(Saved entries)
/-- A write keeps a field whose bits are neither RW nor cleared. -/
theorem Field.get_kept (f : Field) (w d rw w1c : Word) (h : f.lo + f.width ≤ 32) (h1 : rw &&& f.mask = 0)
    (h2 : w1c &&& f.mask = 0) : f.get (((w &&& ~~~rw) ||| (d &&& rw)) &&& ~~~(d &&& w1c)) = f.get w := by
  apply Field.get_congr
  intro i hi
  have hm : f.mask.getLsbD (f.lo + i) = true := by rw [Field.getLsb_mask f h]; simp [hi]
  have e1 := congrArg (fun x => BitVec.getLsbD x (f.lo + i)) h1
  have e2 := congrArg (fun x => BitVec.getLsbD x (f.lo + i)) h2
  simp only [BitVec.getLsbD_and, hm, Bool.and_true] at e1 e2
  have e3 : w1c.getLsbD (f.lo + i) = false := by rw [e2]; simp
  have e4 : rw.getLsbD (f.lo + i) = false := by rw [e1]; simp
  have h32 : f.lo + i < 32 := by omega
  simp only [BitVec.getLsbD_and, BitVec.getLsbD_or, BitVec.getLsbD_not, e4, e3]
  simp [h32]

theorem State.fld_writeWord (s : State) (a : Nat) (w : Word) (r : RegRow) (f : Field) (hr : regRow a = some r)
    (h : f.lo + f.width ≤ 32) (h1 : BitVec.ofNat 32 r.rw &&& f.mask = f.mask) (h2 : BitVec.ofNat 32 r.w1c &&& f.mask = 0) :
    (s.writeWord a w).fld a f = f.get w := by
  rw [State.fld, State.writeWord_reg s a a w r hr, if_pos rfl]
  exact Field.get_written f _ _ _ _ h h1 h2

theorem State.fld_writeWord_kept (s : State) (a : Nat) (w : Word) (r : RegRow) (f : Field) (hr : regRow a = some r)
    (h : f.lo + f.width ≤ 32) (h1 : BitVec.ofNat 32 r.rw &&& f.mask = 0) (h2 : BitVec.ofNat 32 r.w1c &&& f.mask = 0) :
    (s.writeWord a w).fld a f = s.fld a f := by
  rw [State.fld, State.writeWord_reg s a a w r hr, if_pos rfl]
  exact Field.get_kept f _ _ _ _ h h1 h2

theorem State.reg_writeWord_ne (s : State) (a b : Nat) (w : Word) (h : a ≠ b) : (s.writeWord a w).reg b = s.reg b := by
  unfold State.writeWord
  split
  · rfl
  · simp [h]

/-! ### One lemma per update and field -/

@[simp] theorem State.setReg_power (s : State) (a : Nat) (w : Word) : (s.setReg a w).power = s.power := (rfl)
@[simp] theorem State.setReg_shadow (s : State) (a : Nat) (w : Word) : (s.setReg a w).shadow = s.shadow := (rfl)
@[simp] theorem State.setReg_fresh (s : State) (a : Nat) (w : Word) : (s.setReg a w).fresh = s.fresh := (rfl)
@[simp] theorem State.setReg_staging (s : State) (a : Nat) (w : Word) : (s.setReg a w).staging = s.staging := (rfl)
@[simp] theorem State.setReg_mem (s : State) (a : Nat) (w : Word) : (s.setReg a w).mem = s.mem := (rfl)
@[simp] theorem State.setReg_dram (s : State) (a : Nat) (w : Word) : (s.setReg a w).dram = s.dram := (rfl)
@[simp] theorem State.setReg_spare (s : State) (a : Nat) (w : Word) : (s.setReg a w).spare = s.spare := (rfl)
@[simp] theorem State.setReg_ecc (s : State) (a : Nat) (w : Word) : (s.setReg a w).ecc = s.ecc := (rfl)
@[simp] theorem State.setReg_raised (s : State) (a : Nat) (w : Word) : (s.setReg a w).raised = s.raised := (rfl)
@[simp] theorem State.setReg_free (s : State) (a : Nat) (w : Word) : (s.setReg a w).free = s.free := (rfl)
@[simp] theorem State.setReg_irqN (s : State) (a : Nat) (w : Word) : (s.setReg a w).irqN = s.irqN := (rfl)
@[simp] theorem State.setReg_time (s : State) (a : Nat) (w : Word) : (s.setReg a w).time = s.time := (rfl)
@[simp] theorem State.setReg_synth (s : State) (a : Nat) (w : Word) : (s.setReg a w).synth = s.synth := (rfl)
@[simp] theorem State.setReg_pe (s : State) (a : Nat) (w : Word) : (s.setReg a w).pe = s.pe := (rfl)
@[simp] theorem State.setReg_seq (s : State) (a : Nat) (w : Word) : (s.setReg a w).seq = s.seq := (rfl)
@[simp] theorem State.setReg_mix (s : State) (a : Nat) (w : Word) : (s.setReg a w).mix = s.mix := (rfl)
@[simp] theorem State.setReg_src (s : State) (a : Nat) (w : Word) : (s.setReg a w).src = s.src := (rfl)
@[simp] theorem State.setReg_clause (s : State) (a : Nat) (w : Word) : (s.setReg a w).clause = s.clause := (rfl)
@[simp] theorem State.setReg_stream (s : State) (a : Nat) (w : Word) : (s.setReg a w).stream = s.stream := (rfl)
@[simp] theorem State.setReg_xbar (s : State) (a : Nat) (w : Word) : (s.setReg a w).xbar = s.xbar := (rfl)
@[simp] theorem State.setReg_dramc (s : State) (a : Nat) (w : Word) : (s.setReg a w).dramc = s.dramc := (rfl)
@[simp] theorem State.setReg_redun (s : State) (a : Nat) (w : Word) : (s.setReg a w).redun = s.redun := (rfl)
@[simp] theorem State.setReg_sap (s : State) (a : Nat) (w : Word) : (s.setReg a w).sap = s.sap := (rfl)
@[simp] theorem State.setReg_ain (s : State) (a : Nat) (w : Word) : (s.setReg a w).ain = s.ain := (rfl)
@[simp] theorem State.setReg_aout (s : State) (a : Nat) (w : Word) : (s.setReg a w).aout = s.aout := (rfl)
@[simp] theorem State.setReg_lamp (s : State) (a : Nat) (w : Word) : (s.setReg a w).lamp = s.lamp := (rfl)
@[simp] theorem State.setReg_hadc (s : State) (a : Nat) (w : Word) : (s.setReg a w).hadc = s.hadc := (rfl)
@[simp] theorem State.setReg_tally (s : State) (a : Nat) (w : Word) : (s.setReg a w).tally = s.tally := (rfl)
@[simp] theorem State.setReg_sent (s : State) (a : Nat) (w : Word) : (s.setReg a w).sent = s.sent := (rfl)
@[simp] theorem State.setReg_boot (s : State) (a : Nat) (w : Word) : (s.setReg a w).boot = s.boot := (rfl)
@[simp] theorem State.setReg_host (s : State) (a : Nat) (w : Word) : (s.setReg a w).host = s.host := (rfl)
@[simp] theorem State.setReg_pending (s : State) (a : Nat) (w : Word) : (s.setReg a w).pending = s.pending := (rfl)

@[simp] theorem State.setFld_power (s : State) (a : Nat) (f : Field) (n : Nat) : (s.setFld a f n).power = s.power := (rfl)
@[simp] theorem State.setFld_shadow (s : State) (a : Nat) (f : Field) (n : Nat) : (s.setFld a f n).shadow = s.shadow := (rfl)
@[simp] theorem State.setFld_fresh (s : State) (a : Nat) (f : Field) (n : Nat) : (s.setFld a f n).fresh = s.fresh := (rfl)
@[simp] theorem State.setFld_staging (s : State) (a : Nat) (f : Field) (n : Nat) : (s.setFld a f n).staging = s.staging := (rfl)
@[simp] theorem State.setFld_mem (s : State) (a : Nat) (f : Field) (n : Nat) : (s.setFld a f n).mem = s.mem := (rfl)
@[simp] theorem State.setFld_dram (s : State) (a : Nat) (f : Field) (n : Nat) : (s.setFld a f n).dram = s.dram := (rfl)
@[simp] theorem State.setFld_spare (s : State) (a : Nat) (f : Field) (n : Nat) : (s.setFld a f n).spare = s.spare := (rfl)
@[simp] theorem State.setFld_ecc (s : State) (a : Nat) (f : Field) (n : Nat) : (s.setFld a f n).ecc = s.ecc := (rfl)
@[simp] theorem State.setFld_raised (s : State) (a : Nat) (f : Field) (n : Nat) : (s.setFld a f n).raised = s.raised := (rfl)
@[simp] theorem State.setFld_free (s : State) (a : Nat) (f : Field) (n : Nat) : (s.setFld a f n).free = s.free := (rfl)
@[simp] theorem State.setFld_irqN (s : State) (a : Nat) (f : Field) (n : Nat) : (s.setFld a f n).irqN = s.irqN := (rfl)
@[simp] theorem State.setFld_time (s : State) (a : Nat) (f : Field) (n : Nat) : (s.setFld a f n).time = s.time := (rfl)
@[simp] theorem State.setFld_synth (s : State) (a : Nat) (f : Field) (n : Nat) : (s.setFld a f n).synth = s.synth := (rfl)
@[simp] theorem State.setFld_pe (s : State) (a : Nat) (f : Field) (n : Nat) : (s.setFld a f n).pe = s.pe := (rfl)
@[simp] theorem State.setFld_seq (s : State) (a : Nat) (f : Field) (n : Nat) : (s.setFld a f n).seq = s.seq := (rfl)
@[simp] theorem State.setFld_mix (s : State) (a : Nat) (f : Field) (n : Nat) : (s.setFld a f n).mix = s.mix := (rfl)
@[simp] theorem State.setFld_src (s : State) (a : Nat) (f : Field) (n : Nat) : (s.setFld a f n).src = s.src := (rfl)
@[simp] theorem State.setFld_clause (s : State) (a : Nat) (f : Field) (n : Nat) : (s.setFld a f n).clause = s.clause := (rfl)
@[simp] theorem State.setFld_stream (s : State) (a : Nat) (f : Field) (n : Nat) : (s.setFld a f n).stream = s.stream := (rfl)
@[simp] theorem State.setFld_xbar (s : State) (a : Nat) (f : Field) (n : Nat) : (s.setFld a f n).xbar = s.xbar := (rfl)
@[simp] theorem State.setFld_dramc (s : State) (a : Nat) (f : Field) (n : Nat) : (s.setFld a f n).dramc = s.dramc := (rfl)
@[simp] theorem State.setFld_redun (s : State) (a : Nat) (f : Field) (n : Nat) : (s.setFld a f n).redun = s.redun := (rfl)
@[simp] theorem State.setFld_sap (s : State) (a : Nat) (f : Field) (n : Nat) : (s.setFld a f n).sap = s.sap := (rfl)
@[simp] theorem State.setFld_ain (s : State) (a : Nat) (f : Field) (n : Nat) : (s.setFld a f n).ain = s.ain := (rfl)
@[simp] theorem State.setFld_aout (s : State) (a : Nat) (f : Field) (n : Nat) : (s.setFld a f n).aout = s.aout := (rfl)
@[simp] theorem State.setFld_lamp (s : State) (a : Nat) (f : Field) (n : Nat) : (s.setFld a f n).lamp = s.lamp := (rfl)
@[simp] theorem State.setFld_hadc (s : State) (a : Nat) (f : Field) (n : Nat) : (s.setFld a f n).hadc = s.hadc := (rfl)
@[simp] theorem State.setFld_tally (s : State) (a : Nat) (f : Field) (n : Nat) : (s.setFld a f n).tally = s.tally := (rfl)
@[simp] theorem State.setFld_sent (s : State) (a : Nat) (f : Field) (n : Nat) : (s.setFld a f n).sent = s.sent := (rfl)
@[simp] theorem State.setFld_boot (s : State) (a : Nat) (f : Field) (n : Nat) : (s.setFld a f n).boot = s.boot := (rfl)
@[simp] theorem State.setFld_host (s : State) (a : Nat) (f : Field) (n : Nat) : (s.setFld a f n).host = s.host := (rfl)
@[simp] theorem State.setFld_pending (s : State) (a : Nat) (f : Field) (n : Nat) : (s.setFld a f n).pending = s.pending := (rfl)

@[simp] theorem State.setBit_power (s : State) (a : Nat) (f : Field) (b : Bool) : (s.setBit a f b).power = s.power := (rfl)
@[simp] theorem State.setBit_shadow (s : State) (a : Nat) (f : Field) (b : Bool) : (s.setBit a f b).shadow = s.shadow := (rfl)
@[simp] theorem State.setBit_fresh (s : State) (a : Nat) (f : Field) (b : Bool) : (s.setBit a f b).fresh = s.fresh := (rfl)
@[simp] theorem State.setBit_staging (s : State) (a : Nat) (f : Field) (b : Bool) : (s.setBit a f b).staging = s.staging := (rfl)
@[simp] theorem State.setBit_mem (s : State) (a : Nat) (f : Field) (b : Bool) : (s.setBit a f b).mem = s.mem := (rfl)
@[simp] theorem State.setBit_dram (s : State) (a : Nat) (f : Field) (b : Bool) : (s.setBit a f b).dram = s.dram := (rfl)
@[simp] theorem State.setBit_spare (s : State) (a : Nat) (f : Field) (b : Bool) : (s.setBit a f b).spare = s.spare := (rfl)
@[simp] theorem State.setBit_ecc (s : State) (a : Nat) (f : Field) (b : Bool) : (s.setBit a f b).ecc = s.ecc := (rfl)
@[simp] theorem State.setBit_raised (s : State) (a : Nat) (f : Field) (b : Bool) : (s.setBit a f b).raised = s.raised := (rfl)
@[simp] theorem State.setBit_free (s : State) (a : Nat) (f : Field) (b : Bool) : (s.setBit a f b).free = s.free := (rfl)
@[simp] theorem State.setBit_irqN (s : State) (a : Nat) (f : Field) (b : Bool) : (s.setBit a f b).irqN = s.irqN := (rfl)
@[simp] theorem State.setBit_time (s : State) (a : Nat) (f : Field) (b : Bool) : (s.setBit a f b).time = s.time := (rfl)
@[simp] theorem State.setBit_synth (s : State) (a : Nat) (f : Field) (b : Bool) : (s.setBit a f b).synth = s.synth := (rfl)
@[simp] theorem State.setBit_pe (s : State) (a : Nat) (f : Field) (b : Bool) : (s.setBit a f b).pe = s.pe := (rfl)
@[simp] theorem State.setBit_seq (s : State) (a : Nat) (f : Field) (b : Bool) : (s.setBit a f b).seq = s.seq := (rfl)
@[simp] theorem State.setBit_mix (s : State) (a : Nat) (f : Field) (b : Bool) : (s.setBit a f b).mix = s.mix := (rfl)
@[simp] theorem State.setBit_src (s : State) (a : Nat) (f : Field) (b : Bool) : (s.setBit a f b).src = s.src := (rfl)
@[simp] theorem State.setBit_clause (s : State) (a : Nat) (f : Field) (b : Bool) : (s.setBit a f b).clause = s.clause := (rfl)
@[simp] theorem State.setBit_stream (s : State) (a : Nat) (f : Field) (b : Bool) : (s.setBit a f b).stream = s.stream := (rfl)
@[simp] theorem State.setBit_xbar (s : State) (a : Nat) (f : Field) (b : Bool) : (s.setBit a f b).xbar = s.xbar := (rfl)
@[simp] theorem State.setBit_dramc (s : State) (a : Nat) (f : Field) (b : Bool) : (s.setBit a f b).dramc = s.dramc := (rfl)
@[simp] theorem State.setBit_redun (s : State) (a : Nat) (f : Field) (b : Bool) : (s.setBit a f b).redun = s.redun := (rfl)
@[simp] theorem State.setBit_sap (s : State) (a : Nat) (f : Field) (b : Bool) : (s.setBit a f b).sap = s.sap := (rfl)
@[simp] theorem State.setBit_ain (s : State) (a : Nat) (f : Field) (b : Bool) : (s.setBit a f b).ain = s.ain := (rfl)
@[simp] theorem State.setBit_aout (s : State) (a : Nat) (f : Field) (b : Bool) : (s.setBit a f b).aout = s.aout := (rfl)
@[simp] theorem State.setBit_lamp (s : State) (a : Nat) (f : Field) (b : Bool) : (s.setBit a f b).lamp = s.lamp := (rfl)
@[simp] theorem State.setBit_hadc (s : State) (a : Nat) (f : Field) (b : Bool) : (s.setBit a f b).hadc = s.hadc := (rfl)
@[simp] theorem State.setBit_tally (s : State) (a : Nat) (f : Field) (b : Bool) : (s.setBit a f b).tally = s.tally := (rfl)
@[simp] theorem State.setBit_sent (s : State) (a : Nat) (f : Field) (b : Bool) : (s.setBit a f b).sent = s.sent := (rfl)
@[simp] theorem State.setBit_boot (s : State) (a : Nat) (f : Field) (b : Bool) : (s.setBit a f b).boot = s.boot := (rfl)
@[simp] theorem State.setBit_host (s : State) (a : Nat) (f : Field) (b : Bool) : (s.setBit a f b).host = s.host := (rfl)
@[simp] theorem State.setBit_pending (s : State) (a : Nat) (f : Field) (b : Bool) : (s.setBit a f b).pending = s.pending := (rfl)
* * *
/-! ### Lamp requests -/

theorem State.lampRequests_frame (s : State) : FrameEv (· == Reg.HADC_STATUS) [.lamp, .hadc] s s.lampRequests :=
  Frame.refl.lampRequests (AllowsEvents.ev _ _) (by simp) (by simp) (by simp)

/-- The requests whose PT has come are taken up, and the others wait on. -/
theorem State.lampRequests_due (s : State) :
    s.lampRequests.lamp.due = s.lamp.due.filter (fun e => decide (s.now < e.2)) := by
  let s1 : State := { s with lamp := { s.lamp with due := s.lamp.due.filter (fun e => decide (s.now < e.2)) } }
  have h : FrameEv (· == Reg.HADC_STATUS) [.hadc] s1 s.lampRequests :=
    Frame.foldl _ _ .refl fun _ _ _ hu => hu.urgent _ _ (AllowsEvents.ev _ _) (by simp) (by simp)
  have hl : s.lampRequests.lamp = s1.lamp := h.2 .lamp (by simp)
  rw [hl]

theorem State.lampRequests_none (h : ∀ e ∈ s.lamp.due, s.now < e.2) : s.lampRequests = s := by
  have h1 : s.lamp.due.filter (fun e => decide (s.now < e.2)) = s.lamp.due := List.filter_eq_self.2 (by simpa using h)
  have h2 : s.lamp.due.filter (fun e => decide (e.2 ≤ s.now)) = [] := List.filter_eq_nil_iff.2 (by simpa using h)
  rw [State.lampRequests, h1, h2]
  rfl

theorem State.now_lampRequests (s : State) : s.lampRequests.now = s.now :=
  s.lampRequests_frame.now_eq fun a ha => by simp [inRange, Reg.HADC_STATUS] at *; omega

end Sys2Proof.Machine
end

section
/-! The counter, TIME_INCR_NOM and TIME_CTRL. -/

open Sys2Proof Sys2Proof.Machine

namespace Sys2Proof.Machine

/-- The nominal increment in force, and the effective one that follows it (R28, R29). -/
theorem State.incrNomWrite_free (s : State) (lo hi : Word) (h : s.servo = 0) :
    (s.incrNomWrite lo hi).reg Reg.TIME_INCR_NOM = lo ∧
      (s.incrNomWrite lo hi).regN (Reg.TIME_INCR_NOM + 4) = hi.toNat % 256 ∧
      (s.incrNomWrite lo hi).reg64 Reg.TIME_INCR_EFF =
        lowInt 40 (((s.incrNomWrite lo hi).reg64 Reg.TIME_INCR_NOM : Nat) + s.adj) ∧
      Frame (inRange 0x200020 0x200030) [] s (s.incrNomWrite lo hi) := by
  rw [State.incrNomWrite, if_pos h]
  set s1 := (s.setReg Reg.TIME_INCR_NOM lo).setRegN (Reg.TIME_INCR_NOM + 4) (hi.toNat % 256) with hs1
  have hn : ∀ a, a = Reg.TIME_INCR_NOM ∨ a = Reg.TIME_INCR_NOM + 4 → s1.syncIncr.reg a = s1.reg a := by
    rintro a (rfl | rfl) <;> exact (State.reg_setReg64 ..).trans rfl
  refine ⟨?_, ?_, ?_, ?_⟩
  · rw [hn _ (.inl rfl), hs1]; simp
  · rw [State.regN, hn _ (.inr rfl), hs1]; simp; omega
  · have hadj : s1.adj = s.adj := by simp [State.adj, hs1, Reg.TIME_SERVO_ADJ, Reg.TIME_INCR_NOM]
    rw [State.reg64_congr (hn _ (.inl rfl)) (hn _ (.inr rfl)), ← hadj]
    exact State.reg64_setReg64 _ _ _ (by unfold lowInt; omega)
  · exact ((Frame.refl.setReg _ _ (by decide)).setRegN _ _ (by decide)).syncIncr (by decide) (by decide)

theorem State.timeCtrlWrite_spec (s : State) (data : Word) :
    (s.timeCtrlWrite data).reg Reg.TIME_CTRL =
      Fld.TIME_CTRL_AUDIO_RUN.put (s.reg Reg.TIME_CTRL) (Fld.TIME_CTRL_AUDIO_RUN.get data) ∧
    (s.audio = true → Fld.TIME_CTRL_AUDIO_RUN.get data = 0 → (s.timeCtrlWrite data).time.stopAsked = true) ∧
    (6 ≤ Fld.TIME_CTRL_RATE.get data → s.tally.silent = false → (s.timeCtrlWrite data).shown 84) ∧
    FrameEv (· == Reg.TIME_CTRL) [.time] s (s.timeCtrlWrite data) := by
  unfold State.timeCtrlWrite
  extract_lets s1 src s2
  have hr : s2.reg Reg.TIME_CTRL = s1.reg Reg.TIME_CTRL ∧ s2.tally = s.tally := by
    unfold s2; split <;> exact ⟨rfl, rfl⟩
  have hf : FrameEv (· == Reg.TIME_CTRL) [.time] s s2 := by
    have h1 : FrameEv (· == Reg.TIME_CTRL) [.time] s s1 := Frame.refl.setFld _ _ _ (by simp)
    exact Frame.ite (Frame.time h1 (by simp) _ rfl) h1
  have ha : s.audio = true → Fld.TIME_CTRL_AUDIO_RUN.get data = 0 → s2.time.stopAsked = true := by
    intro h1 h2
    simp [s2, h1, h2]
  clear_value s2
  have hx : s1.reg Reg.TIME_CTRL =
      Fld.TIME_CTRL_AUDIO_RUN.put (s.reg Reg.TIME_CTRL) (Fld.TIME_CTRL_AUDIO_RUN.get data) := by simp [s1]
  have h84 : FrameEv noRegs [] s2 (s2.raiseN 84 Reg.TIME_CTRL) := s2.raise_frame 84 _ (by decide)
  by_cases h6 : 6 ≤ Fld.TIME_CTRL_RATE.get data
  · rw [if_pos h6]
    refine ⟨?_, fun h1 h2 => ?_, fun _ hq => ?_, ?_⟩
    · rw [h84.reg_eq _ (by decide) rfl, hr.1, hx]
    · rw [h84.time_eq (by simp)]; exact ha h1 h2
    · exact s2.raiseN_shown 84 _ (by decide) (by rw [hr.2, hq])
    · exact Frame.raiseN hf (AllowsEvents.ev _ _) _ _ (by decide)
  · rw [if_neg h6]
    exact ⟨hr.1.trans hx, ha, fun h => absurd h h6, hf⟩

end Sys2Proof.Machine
...
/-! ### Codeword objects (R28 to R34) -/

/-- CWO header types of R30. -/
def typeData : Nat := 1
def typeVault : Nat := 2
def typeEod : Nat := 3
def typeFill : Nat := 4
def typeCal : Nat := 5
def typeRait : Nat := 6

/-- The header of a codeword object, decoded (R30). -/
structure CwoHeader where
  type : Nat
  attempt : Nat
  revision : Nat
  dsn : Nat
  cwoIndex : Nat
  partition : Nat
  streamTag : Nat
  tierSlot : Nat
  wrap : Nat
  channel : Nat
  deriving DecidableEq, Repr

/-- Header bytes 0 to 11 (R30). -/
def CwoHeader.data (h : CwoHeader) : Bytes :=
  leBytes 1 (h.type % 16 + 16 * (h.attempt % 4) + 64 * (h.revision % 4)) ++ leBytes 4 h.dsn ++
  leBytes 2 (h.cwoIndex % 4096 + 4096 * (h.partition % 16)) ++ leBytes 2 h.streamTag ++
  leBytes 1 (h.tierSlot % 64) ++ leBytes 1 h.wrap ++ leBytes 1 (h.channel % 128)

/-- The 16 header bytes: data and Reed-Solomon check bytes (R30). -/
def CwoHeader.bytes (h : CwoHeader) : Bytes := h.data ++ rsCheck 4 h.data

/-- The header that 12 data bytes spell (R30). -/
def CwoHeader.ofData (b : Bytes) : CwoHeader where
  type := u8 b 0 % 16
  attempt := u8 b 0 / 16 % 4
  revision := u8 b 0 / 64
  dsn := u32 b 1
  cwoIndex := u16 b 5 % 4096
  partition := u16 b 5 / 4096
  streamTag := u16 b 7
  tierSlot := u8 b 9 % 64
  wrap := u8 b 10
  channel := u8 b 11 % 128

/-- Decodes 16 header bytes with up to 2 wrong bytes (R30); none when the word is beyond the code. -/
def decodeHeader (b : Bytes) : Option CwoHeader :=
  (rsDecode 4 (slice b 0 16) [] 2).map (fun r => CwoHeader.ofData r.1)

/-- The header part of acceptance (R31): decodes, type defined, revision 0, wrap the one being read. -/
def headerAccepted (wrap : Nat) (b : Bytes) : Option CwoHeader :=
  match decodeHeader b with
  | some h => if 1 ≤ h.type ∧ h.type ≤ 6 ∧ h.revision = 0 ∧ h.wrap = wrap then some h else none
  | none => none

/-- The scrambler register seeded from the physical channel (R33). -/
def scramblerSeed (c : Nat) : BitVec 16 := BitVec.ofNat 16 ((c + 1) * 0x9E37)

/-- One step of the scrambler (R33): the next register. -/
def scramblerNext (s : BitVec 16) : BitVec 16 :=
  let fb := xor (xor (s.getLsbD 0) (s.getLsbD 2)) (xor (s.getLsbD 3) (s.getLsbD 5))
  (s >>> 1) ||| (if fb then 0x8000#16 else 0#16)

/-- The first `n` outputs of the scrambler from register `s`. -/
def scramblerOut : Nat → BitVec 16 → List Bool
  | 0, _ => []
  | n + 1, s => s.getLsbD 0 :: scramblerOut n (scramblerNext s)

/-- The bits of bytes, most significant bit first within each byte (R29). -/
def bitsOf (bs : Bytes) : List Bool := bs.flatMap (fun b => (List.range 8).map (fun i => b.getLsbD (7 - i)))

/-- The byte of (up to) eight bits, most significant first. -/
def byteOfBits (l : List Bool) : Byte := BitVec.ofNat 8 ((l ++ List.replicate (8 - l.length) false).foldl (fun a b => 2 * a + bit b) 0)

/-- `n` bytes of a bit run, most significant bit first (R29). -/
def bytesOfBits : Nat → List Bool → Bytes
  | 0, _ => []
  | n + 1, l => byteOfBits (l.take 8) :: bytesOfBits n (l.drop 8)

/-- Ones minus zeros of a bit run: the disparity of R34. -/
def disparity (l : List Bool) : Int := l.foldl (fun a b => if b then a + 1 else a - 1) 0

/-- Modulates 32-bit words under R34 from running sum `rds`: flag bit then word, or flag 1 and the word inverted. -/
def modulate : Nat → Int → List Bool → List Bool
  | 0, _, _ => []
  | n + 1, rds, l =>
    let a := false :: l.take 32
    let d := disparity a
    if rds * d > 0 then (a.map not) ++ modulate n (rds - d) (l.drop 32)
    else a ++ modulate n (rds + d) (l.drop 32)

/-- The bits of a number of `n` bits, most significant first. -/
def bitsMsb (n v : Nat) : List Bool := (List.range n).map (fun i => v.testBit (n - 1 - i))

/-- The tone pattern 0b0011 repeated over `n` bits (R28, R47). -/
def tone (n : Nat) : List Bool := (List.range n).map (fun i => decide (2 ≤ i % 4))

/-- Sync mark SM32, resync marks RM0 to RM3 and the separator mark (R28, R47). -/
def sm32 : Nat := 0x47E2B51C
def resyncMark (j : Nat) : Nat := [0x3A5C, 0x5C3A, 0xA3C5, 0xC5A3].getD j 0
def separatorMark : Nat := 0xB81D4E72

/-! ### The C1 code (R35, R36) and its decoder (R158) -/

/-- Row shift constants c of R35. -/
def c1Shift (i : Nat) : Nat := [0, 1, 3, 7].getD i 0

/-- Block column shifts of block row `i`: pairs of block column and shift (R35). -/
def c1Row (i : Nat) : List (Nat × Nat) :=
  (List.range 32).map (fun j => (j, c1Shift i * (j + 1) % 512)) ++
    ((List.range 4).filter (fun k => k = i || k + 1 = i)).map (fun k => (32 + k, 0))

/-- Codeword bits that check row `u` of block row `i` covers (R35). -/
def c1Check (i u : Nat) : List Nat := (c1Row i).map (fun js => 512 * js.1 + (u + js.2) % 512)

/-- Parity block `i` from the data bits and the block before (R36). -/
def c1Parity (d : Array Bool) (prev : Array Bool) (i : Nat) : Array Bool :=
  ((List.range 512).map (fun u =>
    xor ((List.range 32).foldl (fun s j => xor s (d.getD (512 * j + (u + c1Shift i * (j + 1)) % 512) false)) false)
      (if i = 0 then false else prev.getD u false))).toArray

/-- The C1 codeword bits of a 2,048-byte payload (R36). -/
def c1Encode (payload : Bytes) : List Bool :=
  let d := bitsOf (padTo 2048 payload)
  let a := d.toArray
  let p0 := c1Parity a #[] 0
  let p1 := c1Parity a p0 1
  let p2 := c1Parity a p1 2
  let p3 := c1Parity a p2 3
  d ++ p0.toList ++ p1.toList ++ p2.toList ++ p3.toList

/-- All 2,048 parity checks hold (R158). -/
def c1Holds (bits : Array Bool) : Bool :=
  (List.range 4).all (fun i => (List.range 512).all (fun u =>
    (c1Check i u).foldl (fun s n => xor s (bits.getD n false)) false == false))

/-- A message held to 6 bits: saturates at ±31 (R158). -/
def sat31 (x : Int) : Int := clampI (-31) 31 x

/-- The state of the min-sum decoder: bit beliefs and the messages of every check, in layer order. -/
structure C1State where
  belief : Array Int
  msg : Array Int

=== Try it ===
Wherever a line in the records above includes "tally", count it, then give the total and nothing besides.

=== Result of this task ===
5